--- Provided records ---
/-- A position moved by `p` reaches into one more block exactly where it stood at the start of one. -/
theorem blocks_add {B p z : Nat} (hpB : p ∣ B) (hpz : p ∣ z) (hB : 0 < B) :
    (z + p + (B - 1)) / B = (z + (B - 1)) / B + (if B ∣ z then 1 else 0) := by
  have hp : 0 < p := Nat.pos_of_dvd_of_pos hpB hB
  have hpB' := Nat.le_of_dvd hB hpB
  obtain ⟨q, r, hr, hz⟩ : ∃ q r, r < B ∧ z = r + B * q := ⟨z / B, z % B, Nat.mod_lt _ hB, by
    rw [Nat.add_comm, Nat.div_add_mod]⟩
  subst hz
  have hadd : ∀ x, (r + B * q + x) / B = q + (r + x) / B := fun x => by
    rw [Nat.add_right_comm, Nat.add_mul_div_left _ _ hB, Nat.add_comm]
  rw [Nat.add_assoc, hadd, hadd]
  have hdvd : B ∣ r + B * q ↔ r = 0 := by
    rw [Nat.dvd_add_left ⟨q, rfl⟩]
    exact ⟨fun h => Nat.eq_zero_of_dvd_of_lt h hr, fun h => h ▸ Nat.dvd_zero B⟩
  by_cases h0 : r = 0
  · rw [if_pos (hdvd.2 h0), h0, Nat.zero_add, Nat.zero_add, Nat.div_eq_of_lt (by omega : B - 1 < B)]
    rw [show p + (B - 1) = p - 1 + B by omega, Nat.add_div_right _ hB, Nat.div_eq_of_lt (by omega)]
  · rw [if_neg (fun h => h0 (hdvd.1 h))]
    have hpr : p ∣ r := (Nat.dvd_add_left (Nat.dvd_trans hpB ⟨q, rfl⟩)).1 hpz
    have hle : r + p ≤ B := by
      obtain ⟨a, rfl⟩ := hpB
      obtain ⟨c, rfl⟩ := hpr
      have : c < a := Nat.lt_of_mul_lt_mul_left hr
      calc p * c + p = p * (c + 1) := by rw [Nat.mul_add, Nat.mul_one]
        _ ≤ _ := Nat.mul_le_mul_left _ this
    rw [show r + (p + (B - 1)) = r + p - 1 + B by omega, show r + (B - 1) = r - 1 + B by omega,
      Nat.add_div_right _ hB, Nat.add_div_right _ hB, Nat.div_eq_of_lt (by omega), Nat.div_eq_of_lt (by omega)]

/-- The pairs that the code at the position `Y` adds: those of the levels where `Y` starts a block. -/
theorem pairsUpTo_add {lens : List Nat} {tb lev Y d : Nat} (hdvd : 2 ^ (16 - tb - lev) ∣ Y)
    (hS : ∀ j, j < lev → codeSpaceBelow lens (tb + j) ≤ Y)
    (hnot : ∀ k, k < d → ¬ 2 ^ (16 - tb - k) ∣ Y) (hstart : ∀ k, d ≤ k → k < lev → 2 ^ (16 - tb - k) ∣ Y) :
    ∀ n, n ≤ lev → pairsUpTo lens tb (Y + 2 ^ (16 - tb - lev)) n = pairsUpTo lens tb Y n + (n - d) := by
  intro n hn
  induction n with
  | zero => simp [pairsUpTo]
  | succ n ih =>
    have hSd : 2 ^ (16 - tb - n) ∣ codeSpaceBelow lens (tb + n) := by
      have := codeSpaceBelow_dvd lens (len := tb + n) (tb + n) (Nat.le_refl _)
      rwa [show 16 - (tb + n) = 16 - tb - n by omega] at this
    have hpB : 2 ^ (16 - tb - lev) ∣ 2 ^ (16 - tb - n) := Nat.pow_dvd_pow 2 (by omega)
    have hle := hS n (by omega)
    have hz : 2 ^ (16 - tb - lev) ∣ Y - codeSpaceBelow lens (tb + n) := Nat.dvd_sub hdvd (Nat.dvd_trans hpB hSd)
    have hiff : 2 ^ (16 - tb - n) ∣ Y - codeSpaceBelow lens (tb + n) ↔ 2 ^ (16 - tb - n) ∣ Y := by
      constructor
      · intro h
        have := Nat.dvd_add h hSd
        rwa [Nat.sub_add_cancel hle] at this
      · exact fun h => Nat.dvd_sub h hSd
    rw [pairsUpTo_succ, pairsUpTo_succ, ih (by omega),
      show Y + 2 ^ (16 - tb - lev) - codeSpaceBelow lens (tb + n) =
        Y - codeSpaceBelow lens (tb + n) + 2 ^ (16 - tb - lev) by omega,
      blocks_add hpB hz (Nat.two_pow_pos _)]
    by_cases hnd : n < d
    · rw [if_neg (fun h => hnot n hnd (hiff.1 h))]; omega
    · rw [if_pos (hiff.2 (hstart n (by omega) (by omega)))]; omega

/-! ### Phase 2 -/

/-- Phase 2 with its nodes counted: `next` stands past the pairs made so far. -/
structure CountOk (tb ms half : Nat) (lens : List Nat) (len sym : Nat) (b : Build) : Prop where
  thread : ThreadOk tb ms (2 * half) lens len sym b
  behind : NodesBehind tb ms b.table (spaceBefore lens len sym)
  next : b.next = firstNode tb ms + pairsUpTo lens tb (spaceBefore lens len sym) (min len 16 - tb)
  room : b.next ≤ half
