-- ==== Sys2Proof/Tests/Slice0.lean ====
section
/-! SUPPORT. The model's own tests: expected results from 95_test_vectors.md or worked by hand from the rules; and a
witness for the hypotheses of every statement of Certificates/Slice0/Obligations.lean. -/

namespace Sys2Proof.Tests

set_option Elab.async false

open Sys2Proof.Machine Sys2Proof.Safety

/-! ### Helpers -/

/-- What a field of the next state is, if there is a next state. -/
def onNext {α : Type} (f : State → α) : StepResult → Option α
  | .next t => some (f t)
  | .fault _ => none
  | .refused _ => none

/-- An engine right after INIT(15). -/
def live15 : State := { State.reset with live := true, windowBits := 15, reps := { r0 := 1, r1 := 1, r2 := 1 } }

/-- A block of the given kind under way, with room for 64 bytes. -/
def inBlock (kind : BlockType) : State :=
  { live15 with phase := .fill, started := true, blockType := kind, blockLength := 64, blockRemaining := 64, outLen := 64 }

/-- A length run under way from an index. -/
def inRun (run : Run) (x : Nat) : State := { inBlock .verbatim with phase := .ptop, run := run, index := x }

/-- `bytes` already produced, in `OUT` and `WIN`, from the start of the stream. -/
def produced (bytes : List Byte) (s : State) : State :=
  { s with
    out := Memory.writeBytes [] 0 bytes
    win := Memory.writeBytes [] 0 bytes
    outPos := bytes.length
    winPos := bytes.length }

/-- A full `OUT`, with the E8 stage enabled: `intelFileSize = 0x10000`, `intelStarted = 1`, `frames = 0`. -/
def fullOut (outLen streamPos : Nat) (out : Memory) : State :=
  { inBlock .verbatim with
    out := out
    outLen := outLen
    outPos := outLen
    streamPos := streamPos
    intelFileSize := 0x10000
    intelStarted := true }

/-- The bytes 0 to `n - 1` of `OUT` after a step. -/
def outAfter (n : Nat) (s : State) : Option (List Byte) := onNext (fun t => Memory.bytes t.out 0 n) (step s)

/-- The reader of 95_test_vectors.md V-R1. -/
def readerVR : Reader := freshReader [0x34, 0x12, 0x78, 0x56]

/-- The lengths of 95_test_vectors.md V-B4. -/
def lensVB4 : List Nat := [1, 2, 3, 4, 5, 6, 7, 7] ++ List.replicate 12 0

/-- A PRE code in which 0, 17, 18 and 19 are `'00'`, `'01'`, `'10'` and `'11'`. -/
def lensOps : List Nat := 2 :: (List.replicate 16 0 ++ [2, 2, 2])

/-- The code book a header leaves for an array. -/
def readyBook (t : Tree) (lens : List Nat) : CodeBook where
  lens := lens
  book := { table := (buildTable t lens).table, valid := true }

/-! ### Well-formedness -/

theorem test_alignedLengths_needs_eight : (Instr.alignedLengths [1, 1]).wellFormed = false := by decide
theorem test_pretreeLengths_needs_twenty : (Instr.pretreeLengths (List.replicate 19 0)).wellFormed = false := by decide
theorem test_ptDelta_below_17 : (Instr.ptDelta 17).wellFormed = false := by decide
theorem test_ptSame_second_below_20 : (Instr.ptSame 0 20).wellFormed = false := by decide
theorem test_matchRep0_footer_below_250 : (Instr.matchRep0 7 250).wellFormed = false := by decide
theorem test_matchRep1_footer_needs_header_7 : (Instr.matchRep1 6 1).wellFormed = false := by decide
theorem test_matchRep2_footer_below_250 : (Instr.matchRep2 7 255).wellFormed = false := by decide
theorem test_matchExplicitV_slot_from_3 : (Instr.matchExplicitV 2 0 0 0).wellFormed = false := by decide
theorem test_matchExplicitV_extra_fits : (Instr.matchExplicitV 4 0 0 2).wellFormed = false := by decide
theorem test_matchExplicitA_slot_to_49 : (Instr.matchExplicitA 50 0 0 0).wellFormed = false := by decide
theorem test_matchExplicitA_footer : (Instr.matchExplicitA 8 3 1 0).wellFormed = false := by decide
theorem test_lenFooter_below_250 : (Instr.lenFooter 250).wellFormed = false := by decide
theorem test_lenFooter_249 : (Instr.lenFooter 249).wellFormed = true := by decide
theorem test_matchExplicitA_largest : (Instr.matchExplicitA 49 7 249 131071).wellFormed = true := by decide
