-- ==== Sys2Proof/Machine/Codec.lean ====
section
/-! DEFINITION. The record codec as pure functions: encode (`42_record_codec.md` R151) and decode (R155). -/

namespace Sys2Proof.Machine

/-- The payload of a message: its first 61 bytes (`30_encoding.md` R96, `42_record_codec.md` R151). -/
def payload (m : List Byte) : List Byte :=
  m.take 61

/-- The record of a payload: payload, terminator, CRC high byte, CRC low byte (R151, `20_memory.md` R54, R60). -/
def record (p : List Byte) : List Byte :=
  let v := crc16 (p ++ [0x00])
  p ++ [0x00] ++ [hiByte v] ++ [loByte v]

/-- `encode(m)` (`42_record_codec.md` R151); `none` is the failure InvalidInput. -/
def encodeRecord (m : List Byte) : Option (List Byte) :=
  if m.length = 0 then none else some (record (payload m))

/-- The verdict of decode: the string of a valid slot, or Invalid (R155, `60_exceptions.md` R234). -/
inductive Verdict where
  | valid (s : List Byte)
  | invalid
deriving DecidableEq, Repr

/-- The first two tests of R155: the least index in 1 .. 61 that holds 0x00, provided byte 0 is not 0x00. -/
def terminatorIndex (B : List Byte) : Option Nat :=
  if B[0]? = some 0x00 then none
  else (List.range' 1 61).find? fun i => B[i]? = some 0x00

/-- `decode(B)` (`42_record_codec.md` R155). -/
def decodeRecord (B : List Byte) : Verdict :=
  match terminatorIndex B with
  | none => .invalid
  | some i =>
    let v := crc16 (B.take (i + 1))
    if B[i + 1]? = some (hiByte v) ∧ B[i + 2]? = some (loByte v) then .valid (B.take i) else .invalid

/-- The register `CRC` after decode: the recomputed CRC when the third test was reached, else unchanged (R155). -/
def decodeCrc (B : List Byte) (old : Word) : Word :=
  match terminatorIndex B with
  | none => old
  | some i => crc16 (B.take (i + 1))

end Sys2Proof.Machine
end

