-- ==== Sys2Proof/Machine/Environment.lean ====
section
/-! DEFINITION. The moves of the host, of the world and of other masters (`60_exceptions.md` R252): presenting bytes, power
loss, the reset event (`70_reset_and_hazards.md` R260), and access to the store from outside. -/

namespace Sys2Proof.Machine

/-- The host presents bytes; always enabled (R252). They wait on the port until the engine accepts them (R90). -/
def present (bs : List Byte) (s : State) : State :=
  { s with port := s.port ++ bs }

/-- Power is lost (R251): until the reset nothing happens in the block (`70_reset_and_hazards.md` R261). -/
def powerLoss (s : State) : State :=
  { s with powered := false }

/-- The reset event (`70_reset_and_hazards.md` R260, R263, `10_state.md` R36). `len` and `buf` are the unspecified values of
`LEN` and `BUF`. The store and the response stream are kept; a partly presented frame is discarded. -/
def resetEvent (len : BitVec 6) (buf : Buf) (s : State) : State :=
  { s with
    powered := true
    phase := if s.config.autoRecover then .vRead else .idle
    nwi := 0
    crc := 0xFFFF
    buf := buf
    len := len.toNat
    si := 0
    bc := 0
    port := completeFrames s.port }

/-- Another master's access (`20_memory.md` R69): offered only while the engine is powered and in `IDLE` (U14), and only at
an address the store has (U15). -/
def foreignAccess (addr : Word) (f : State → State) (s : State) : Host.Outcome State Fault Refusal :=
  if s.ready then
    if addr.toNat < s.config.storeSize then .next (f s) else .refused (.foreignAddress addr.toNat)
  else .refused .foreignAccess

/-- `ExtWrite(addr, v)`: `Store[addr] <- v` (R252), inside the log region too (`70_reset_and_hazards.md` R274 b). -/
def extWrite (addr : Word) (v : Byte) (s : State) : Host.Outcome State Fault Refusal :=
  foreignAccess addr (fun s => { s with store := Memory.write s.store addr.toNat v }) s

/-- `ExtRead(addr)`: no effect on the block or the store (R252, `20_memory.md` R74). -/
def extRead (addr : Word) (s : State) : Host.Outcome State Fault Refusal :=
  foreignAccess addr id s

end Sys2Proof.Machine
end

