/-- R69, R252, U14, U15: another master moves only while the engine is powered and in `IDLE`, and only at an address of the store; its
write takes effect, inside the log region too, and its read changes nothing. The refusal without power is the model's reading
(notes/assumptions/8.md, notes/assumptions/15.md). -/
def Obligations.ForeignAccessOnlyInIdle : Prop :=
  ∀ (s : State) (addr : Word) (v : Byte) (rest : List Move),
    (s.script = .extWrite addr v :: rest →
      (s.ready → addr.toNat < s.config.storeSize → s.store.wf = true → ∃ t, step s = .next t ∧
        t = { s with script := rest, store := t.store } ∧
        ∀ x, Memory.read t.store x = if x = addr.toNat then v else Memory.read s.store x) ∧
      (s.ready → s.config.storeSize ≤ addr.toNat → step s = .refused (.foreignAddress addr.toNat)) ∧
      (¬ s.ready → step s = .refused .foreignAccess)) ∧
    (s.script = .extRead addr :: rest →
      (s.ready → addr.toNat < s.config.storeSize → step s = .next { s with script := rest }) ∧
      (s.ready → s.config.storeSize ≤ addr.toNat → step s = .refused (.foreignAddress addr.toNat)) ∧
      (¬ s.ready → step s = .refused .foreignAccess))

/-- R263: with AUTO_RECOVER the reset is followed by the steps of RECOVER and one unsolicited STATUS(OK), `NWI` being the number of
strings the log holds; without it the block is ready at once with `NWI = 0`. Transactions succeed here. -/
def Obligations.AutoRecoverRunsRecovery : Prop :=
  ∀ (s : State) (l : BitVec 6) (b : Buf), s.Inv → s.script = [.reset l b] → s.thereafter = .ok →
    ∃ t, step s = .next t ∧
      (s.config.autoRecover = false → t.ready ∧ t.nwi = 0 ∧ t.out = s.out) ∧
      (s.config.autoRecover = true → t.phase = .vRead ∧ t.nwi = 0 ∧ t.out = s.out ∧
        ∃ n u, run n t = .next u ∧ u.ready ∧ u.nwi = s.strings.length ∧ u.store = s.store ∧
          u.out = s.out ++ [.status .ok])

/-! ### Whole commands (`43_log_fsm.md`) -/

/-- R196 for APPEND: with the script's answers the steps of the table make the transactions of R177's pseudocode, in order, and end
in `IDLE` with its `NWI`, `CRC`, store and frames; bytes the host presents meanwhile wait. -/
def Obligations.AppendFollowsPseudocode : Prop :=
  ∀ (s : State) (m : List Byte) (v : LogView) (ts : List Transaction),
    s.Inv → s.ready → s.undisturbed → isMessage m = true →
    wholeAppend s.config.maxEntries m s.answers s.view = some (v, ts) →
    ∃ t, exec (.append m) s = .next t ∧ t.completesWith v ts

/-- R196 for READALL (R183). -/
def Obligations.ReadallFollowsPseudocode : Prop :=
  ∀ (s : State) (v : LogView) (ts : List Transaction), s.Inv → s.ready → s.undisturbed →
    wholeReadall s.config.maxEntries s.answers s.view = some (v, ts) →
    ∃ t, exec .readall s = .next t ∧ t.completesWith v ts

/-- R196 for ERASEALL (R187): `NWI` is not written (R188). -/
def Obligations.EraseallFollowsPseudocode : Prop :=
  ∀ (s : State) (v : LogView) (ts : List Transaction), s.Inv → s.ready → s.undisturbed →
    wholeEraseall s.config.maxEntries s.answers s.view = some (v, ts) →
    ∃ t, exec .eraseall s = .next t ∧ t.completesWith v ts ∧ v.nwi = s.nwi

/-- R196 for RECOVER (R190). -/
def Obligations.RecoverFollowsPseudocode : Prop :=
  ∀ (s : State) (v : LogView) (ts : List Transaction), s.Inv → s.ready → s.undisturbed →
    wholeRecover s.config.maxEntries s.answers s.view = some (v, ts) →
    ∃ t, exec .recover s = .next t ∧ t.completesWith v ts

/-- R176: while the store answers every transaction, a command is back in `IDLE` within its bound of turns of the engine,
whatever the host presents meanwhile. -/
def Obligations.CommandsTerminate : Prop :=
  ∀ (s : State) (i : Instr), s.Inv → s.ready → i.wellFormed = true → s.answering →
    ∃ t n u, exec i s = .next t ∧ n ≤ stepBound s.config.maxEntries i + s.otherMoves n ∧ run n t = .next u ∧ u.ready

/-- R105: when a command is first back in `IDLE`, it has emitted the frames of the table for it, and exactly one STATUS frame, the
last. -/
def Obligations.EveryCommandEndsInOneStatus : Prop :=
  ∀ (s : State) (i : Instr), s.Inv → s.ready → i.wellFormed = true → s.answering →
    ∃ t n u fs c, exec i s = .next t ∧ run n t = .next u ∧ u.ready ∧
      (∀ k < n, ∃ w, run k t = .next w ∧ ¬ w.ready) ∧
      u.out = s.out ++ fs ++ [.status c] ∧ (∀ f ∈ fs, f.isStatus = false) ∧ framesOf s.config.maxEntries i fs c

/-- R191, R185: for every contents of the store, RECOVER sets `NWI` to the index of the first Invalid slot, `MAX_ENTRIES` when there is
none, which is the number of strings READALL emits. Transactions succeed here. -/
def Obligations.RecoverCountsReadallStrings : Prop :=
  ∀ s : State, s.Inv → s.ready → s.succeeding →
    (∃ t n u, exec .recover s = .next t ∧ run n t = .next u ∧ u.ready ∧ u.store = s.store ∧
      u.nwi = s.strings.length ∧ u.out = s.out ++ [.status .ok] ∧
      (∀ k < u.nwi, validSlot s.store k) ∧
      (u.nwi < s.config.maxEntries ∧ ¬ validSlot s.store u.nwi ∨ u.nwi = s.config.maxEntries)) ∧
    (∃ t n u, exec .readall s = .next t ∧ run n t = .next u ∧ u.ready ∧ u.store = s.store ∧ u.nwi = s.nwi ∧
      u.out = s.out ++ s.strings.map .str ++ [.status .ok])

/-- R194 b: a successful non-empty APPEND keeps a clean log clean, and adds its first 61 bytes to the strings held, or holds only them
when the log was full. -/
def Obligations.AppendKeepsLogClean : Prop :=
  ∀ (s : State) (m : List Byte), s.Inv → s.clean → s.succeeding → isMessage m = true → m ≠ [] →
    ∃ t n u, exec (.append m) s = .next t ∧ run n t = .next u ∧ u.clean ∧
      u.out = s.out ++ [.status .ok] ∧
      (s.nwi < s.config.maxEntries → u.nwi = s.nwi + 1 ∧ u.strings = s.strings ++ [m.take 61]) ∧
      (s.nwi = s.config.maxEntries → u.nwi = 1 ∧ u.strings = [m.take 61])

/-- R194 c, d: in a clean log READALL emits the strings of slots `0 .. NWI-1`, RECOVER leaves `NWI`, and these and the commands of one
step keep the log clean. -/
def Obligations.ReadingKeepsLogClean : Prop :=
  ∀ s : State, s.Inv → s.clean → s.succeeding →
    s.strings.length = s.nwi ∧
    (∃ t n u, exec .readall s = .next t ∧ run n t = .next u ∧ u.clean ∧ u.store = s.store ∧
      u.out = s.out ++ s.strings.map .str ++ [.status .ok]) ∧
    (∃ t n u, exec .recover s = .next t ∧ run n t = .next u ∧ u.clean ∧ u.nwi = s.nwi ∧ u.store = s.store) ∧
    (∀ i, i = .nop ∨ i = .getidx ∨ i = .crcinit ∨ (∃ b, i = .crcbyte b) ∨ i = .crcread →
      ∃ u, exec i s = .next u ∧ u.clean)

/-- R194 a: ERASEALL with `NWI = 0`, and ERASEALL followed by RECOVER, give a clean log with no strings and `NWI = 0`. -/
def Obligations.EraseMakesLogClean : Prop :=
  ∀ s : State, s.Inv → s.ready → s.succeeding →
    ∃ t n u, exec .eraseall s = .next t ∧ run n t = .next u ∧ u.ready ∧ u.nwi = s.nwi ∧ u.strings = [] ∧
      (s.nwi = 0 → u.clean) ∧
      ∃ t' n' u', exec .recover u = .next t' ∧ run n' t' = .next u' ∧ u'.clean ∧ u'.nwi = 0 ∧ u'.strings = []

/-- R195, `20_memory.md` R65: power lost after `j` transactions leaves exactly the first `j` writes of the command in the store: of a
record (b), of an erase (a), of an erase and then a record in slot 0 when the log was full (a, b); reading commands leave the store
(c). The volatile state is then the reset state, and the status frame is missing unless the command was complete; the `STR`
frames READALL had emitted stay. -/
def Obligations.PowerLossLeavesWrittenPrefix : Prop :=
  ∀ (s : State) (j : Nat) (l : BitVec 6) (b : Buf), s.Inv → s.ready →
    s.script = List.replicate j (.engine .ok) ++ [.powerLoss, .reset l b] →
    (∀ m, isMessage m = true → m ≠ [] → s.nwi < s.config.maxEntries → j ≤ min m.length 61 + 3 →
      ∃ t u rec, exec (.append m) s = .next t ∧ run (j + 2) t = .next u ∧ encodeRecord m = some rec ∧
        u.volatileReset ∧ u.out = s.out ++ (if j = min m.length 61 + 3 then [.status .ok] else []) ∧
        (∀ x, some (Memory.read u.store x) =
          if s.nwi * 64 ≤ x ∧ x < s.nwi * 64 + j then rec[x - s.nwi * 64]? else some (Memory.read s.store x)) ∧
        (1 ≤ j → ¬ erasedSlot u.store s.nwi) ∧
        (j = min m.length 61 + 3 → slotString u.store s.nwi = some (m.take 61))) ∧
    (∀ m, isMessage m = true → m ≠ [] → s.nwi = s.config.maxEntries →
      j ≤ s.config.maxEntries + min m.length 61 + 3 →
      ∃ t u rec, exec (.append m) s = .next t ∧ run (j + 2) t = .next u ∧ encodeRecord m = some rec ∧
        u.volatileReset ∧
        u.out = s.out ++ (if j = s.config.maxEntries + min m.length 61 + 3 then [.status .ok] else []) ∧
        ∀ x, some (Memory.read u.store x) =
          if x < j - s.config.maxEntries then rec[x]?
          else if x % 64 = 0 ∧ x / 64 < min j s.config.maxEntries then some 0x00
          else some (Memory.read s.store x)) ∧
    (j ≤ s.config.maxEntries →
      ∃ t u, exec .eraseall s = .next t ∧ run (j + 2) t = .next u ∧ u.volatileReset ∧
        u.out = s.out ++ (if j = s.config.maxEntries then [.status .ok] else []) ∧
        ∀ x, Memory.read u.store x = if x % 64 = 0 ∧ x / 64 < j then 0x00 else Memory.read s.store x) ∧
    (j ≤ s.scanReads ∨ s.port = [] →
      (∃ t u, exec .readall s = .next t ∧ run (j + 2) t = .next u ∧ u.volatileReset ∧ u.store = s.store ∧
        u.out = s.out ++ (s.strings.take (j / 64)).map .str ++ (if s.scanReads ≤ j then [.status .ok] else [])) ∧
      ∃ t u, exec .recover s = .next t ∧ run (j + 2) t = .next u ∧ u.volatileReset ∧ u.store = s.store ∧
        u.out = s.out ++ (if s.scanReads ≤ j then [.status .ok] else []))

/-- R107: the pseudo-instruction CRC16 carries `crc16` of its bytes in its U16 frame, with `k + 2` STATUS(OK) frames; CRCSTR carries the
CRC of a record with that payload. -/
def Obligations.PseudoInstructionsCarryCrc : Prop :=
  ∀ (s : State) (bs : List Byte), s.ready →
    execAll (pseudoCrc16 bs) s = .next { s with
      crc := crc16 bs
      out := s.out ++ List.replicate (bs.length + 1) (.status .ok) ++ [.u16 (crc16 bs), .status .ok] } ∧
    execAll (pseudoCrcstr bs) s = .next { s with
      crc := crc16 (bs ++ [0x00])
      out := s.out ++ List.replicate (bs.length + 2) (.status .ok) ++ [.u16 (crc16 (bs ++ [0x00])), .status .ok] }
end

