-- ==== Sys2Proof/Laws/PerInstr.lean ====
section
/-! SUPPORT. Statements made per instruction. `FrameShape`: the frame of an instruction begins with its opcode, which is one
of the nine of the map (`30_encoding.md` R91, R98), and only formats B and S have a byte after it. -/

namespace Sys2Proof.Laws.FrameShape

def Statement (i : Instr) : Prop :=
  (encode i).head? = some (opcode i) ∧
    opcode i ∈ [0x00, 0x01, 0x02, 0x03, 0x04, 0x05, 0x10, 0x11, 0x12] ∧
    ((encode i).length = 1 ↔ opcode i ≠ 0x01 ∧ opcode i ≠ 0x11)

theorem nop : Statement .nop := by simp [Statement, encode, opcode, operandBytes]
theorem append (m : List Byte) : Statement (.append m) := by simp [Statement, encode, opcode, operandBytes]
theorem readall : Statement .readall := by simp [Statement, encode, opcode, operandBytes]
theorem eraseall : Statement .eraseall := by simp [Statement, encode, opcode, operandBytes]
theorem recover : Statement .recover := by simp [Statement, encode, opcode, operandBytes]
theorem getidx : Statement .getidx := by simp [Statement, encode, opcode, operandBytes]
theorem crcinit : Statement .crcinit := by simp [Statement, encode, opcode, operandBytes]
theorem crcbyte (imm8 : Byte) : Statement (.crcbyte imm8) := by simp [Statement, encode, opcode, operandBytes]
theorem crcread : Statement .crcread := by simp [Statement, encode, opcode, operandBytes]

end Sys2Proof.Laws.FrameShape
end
---
_Work to complete_:
Look above for the line with "theorem test_matchRep2_footer_below_250 : (Instr.matchRep2" and the line with "theorem test_matchExplicitV_slot_from_3 : (Instr.matchExplicitV"; transcribe both and all lines in between, exactly, and nothing else.

_Task output_:
theorem test_matchRep2_footer_below_250 : (Instr.matchRep2 7 255).wellFormed = false := by decide
theorem test_matchExplicitV_slot_from_3 : (Instr.matchExplicitV 2 0 0 0).wellFormed = false := by decide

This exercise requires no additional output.